TASK PROMPT: For this exercise, return exactly the lines of the material below that begin at the one with "(landIdent a1 a2 a3 s) := by" and stop after the one with "unfold landIdent".
** DATASET EXTRACT follows **
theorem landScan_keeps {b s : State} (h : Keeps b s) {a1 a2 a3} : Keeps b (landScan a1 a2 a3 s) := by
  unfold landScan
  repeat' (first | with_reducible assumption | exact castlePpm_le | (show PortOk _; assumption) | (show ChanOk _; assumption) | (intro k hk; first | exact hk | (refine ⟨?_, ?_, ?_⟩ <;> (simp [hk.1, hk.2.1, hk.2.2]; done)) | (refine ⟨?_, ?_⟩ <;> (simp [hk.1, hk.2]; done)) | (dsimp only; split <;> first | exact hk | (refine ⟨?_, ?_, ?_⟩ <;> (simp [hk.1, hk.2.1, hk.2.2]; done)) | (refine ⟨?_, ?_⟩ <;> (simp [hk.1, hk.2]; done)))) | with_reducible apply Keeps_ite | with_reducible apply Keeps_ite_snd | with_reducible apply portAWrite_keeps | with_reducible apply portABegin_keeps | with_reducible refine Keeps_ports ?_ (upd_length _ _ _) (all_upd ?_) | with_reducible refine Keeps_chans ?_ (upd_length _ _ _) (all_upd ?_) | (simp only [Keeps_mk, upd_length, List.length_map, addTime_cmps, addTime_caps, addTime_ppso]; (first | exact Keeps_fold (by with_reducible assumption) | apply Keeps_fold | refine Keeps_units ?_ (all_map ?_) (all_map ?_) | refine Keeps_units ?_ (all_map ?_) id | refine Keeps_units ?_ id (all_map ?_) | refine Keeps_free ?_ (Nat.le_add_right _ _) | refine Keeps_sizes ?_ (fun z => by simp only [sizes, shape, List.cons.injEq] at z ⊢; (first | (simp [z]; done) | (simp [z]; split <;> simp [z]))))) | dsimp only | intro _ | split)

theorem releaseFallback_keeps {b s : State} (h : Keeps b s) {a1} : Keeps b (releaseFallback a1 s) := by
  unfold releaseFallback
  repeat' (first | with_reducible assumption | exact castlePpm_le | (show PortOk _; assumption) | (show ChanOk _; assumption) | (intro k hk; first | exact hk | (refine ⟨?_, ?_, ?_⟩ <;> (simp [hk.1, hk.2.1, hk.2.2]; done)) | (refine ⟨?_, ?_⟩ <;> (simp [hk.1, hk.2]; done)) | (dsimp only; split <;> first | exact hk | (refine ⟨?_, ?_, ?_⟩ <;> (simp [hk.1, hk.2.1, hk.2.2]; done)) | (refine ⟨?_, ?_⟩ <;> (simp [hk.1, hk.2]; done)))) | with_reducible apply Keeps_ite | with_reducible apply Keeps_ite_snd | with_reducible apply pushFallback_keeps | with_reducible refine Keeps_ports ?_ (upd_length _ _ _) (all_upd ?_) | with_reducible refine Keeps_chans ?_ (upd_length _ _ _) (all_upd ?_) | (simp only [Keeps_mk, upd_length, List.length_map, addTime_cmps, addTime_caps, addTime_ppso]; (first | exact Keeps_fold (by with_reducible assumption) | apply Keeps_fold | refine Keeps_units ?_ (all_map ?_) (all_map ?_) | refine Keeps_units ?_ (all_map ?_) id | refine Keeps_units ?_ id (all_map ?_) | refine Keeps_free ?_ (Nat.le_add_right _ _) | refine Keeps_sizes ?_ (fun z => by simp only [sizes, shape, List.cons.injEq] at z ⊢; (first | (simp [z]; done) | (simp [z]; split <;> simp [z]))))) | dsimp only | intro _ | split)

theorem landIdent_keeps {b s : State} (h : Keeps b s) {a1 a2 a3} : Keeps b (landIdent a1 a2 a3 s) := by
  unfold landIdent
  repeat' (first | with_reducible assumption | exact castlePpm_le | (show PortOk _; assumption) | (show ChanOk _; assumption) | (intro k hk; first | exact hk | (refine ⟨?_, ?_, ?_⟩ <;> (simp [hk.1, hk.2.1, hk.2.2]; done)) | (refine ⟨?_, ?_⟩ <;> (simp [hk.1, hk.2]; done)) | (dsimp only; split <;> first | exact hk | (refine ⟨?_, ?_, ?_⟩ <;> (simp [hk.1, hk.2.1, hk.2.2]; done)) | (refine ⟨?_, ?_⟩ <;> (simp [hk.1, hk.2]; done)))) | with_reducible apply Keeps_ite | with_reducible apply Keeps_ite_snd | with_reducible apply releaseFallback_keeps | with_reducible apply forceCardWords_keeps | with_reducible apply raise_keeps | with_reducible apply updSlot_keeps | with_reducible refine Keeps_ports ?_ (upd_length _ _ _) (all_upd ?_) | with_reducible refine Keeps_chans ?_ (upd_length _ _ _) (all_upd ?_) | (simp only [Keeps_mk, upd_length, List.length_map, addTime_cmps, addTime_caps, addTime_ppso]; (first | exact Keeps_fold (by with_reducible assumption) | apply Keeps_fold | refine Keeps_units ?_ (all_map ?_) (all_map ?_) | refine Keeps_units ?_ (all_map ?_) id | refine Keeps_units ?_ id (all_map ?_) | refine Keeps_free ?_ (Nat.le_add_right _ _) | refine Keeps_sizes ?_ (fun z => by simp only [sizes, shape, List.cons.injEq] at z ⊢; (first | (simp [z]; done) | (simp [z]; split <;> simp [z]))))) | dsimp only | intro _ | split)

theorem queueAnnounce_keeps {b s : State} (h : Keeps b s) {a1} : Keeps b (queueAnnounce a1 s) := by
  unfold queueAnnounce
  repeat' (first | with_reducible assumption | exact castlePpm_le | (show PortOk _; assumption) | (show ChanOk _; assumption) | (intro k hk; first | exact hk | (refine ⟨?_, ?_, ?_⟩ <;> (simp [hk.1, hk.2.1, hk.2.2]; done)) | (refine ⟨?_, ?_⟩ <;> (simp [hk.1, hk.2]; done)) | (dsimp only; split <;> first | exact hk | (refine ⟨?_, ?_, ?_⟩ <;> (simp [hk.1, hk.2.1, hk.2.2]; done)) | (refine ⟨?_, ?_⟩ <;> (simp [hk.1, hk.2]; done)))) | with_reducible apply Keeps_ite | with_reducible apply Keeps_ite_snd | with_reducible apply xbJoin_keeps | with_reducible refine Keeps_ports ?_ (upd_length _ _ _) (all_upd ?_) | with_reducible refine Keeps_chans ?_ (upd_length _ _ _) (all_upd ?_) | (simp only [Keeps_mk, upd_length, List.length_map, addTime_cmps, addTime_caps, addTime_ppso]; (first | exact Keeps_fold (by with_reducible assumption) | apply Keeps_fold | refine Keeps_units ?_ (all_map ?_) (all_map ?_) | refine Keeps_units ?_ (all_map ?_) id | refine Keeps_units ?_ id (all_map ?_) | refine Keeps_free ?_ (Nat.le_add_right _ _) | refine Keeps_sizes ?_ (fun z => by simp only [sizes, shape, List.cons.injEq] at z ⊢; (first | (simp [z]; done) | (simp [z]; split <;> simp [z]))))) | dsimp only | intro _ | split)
** End of DATASET EXTRACT **
RESPONSE AREA:
theorem landIdent_keeps {b s : State} (h : Keeps b s) {a1 a2 a3} : Keeps b (landIdent a1 a2 a3 s) := by
  unfold landIdent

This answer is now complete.